■ PROBLEM REQUIREMENTS: Filter these records by the string "else", copying each line that holds it.

■ MATERIAL TO PROCESS:
-- ==== Sys2Proof/Config.lean ====
section
/-! DEFINITION. The parameters of spec/00_scope.md R6, and the one free value of the model: the random source. -/

namespace Sys2Proof.Config

/-- `MEM_SIZE`: addresses 0x000 to 0xFFF. -/
def memSize : Nat := 4096

/-- `FB_WIDTH`: columns of the screen. -/
def fbWidth : Nat := 64

/-- `FB_HEIGHT`: rows of the screen. -/
def fbHeight : Nat := 32

/-- `PROGRAM_BASE`: load address and reset value of pc. -/
def programBase : Nat := 0x200

/-- `MAX_PROGRAM`: the longest program `load_program` accepts, in bytes. -/
def maxProgram : Nat := 3584

/-- `FONT_LOAD_BASE`: where reset places the font. -/
def fontLoadBase : Nat := 0x050

/-- `FONT_GLYPH_BYTES`: bytes of one glyph. -/
def fontGlyphBytes : Nat := 5

/-- `FONT_I_BASE`: what `Fx29` adds to `5 * V[x]` (spec/43_index_memory.md R112).
DESIGN CHOICE of the spec (D8, conflict C5), notes/assumptions/3.md; the other reading is 0x050. -/
def fontIBase : Word := 0x000

/-- `FONTSET`: 16 glyphs of 5 bytes, the table of spec/10_state.md R27.
PRESUMED (the spec marks the bytes as general knowledge, G1), notes/assumptions/4.md. -/
def fontset : List Byte :=
  [0xF0, 0x90, 0x90, 0x90, 0xF0, 0x20, 0x60, 0x20, 0x20, 0x70] ++
  [0xF0, 0x10, 0xF0, 0x80, 0xF0, 0xF0, 0x10, 0xF0, 0x10, 0xF0] ++
  [0x90, 0x90, 0xF0, 0x10, 0x10, 0xF0, 0x80, 0xF0, 0x10, 0xF0] ++
  [0xF0, 0x80, 0xF0, 0x90, 0xF0, 0xF0, 0x10, 0x20, 0x40, 0x40] ++
  [0xF0, 0x90, 0xF0, 0x90, 0xF0, 0xF0, 0x90, 0xF0, 0x10, 0xF0] ++
  [0xF0, 0x90, 0xF0, 0x90, 0x90, 0xE0, 0x90, 0xE0, 0x90, 0xE0] ++
  [0xF0, 0x80, 0x80, 0x80, 0xF0, 0xE0, 0x90, 0x90, 0x90, 0xE0] ++
  [0xF0, 0x80, 0xF0, 0x80, 0xF0, 0xF0, 0x80, 0xF0, 0x80, 0x80]

/-- The random source (spec/10_state.md R23, spec/42_alu.md R101): the byte answered to the k-th request.
A FREE VALUE: it has no body, so nothing relates one draw to another. notes/assumptions/2.md. -/
opaque randomByte : Nat → Byte

end Sys2Proof.Config
end

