-- ==== Sys2Proof/Machine/Flags.lean ====
section
/-! DEFINITION. The values written to V[0xF] (spec/10_state.md R13). -/

namespace Sys2Proof.Machine

/-- A truth value as 1 or 0. -/
def flagOf (c : Bool) : Byte := if c then 1 else 0

/-- The 9-bit sum of two bytes (spec/42_alu.md R96). -/
def wideSum (a b : Byte) : Nat := a.toNat + b.toNat

/-- Carry out of bit 7 (spec/42_alu.md R96). -/
def carryFlag (a b : Byte) : Byte := flagOf (decide (255 < wideSum a b))

/-- No borrow in `a - b`: 0 when `b > a`, else 1 (spec/42_alu.md R97, R99). -/
def noBorrowFlag (a b : Byte) : Byte := flagOf (!decide (a.toNat < b.toNat))

/-- The bit a right shift moves out (spec/42_alu.md R98). -/
def shiftedOutLow (a : Byte) : Byte := a &&& 1

/-- The bit a left shift moves out (spec/42_alu.md R100). -/
def shiftedOutHigh (a : Byte) : Byte := flagOf (a &&& 0x80 != 0)

end Sys2Proof.Machine
end

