/-- T1: the fields of 0xD125. -/
theorem test_fields :
    opField 0xD125 = 0xD ∧ xField 0xD125 = 1 ∧ yField 0xD125 = 2 ∧ nField 0xD125 = 5 ∧ kkField 0xD125 = 0x25 ∧
      nnnField 0xD125 = 0x125 := by decide

theorem test_encode_order : encode (.drw 1 2 5) = 0xD125 ∧ encode (.sneReg 0xE 1) = 0x9E10 ∧ encode (.ldF 8) = 0xF829 := by
  decide

theorem test_table_word : decodeTableWord 16 0x6A05 = some (.ldImm 0xA 0x05) ∧ decodeTableWord 16 0x8128 = none := by decide

/-! Fetch and the step (T2 to T6, T14) -/

theorem test_fetch_last_word :
    nextHolds (step (withWord (pcAt 0xFFE) 0x6001)) (fun t => t.reg 0 == 1 && t.pc == 0x1000) = true := by decide

theorem test_fetch_past_memory :
    faultIs (step (pcAt 0xFFF)) (.fetchOutOfBounds 0xFFF) = true ∧
      faultIs (step (pcAt 0x1000)) (.fetchOutOfBounds 0x1000) = true := by decide

theorem test_odd_pc :
    nextHolds (step (withWord (pcAt 0x201) 0x6107)) (fun t => t.reg 1 == 7 && t.pc == 0x203) = true := by decide

theorem test_unknown_word_step :
    nextHolds (step (timers 2 1)) (fun t => t.out == { beep := true, diagnostic := some 0x0000 } && t.pc == 0x202 &&
      t.dt == 1 && t.st == 0 && t.cur == 0) = true := by decide

theorem test_with_fetch_word_past_memory :
    nextHolds (step (withWord (pcAt 0xFFF) 0x6A05)) (fun t => t.reg 0xA == 5 && t.pc == 0x202) = true := by decide

/-! Display (T20, T22, T23, T25, T29 to T33) -/

theorem test_cls :
    nextHolds (step { load 0x00E0 with fb := Vector.replicate 32 (Vector.replicate 64 true), redraw := false })
      (fun t => t.fb == Display.clear && t.redraw && t.pc == 0x202) = true := by decide

theorem test_drw_lowest_right :
    nextHolds (step (withWord (spriteAt 0x80 0 56 1 31) 0xD011))
      (fun t => t.fbAt 2040 && !t.fbAt 2041 && t.reg vf == 0 && t.redraw && t.pc == 0x202) = true := by decide

theorem test_drw_bits_and_collision :
    nextHolds (step (withWord { spriteAt 0xA5 2 8 3 2 with
        fb := State.reset.fb.setIfInBounds 2 ((Vector.replicate 64 false).setIfInBounds 10 true) } 0xD231))
      (fun t => t.fbAt 136 && !t.fbAt 137 && !t.fbAt 138 && t.fbAt 141 && t.fbAt 143 && t.reg vf == 1) = true := by
  decide

/-! Control flow (T40 to T55) -/

theorem test_ret : nextHolds (step (withWord (depth 2 0x0ABC) 0x00EE))
    (fun t => t.sp == 1 && t.pc == 0x0ABE && t.stack == Vector.replicate 16 0x0ABC) = true := by decide

theorem test_ret_underflow : faultIs (step (load 0x00EE)) (.stackUnderflow 0x200) = true := by decide

theorem test_jp : nextHolds (step (load 0x1FFF)) (fun t => t.pc == 0x0FFF) = true := by decide

theorem test_jp_odd : nextHolds (step (load 0x1201)) (fun t => t.pc == 0x0201) = true := by decide

theorem test_call : nextHolds (step (withWord ((depth 15 0).jump 0x234) 0x2400))
    (fun t => t.stack[15] == 0x234 && t.stack[14] == 0 && t.sp == 16 && t.pc == 0x400) = true := by decide

theorem test_call_overflow :
    faultIs (step (withWord ((depth 16 0).jump 0x234) 0x2400)) (.stackOverflow 0x234) = true := by decide

theorem test_se_imm :
    nextHolds (step (withWord (State.reset.setReg 5 0x42) 0x3542)) (fun t => t.pc == 0x204) = true ∧
      nextHolds (step (withWord (State.reset.setReg 5 0x42) 0x3543)) (fun t => t.pc == 0x202) = true := by decide

theorem test_sne_imm :
    nextHolds (step (withWord (State.reset.setReg 5 0x42) 0x4542)) (fun t => t.pc == 0x202) = true ∧
      nextHolds (step (withWord (State.reset.setReg 5 0x42) 0x4543)) (fun t => t.pc == 0x204) = true := by decide

theorem test_se_reg :
    nextHolds (step (load 0x5330)) (fun t => t.pc == 0x204) = true ∧
      nextHolds (step (withWord (regs12 1 2) 0x5120)) (fun t => t.pc == 0x202) = true := by decide

theorem test_sne_reg :
    nextHolds (step (load 0x9330)) (fun t => t.pc == 0x202) = true ∧
      nextHolds (step (withWord (regs12 1 2) 0x9120)) (fun t => t.pc == 0x204) = true := by decide

theorem test_jp_v0_past_memory :
    nextHolds (step (withWord (State.reset.setReg 0 0xFF) 0xBFFF)) (fun t => t.pc == 0x10FE) = true := by decide

theorem test_jp_v0_register :
    nextHolds (step (withWord ((State.reset.setReg 0 0x02).setReg 2 0x80) 0xB210)) (fun t => t.pc == 0x0212) = true := by
  decide

/-! Arithmetic and logic (E3, E4, T60 to T105) -/

theorem test_ld_imm : nextHolds (step (load 0x6A05)) (fun t => t.reg 0xA == 5 && t.pc == 0x202) = true := by decide

theorem test_add_imm_wraps : nextHolds (step (withWord ((State.reset.setReg 3 0xFF).setReg vf 7) 0x7301))
    (fun t => t.reg 3 == 0 && t.reg vf == 7) = true := by decide

theorem test_add_imm_vf : nextHolds (step (withWord (State.reset.setReg vf 0xFE) 0x7F03)) (fun t => t.reg vf == 1) = true := by
  decide

theorem test_ld_reg : nextHolds (step (withWord (regs12 1 0x99) 0x8120)) (fun t => t.reg 1 == 0x99 && t.reg 2 == 0x99) = true := by
  decide

theorem test_or : nextHolds (exec (.or 1 2) ((regs12 0xAA 0x55).setReg vf 7)) (fun t => t.reg 1 == 0xFF && t.reg vf == 0) = true := by
  decide

theorem test_or_vf : nextHolds (exec (.or vf 1) (regs1F 0xF0 0x0F)) (fun t => t.reg vf == 0) = true := by decide

theorem test_and : nextHolds (exec (.and 1 2) ((regs12 0xAA 0x55).setReg vf 7)) (fun t => t.reg 1 == 0 && t.reg vf == 0) = true := by
  decide

theorem test_xor : nextHolds (exec (.xor 1 1) ((regs12 0xAA 0x55).setReg vf 7)) (fun t => t.reg 1 == 0 && t.reg vf == 0) = true := by
  decide

theorem test_add_reg_carry :
    nextHolds (exec (.addReg 1 2) (regs12 0x80 0x80)) (fun t => t.reg 1 == 0 && t.reg vf == 1) = true ∧
      nextHolds (exec (.addReg 1 2) (regs12 0x7F 0x80)) (fun t => t.reg 1 == 0xFF && t.reg vf == 0) = true := by decide

theorem test_add_reg_vf : nextHolds (exec (.addReg vf 1) (regs1F 0x02 0xFF)) (fun t => t.reg vf == 1) = true := by
  decide

theorem test_sub_borrow :
    nextHolds (exec (.sub 1 2) (regs12 0x10 0x11)) (fun t => t.reg 1 == 0xFF && t.reg vf == 0) = true ∧
      nextHolds (exec (.sub 1 2) (regs12 0x10 0x10)) (fun t => t.reg 1 == 0 && t.reg vf == 1) = true := by decide

theorem test_sub_vf :
    nextHolds (exec (.sub vf 1) (regs1F 0x03 0x05)) (fun t => t.reg vf == 0xFE) = true ∧
      nextHolds (exec (.sub 1 vf) (regs1F 0x0A 0x03)) (fun t => t.reg 1 == 0x09 && t.reg vf == 1) = true := by decide

theorem test_shr :
    nextHolds (exec (.shr 1 2) (regs12 0x33 0x05)) (fun t => t.reg 1 == 0x02 && t.reg vf == 1) = true := by decide

theorem test_shr_vf :
    nextHolds (exec (.shr vf 1) (regs1F 0x07 0x00)) (fun t => t.reg vf == 0x03) = true ∧
      nextHolds (exec (.shr 1 vf) (regs1F 0x55 0xFF)) (fun t => t.reg 1 == 0 && t.reg vf == 1) = true := by decide

theorem test_subn_borrow :
    nextHolds (exec (.subn 1 2) (regs12 0x01 0x00)) (fun t => t.reg 1 == 0xFF && t.reg vf == 0) = true ∧
      nextHolds (exec (.subn 1 2) (regs12 0x01 0x01)) (fun t => t.reg 1 == 0 && t.reg vf == 1) = true := by decide

theorem test_subn_vf :
    nextHolds (exec (.subn vf 1) (regs1F 0x09 0x02)) (fun t => t.reg vf == 0x08) = true ∧
      nextHolds (exec (.subn 1 vf) (regs1F 0x05 0x09)) (fun t => t.reg 1 == 0xFC && t.reg vf == 1) = true := by decide

theorem test_shl :
    nextHolds (exec (.shl 1 2) (regs12 0x33 0xC1)) (fun t => t.reg 1 == 0x82 && t.reg vf == 1) = true := by decide

theorem test_shl_vf :
    nextHolds (exec (.shl vf 1) (regs1F 0x81 0x00)) (fun t => t.reg vf == 0x02) = true ∧
      nextHolds (exec (.shl vf vf) (regs1F 0 0x80)) (fun t => t.reg vf == 0x02) = true := by decide

/-- T80: the mask 0 leaves 0 whatever is drawn. -/
theorem test_rnd_mask_zero : ∃ t, exec (.rnd 1 0) State.reset = .next t ∧ t.reg 1 = 0 := ⟨_, rfl, BitVec.zero_and⟩

/-! Index register and memory (E8, T110 to T129) -/

theorem test_ld_i : nextHolds (step (load 0xAFFF)) (fun t => t.index == 0x0FFF) = true := by decide

theorem test_add_i_wraps :
    nextHolds (exec (.addI 1) (indexReg 0xFFFF 1 2)) (fun t => t.index == 1 && t.reg vf == 0) = true ∧
      nextHolds (exec (.addI 1) (indexReg 0x0FFF 1 1)) (fun t => t.index == 0x1000) = true := by decide

theorem test_ld_f :
    nextHolds (exec (.ldF 1) (indexReg 0 1 0x0F)) (fun t => t.index == 0x004B) = true ∧
      nextHolds (exec (.ldF 1) (indexReg 0 1 0xFF)) (fun t => t.index == 0x04FB) = true := by decide

theorem test_ld_b_last : nextHolds (exec (.ldB 1) (indexReg 0x0FFD 1 109))
    (fun t => t.byteAt 0xFFD == 1 && t.byteAt 0xFFE == 0 && t.byteAt 0xFFF == 9 && t.index == 0xFFD) = true := by decide

theorem test_ld_b_past :
    faultIs (exec (.ldB 1) (indexReg 0x0FFE 1 109)) (.memoryOutOfBounds 0x1000) = true := by decide

theorem test_st_regs : nextHolds (exec (.stRegs 0) (indexReg 0x0FFF 0 0x5A))
    (fun t => t.byteAt 0xFFF == 0x5A && t.index == 0x1000) = true := by decide

theorem test_st_regs_low : nextHolds (exec (.stRegs 0) (indexReg 0x100 0 0x99))
    (fun t => t.byteAt 0x100 == 0x99 && t.byteAt 0x101 == 0 && t.index == 0x101) = true := by decide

■ SOLUTION TO THIS EXERCISE:
def flagOf (c : Bool) : Byte := if c then 1 else 0
/-- No borrow in `a - b`: 0 when `b > a`, else 1 (spec/42_alu.md R97, R99). -/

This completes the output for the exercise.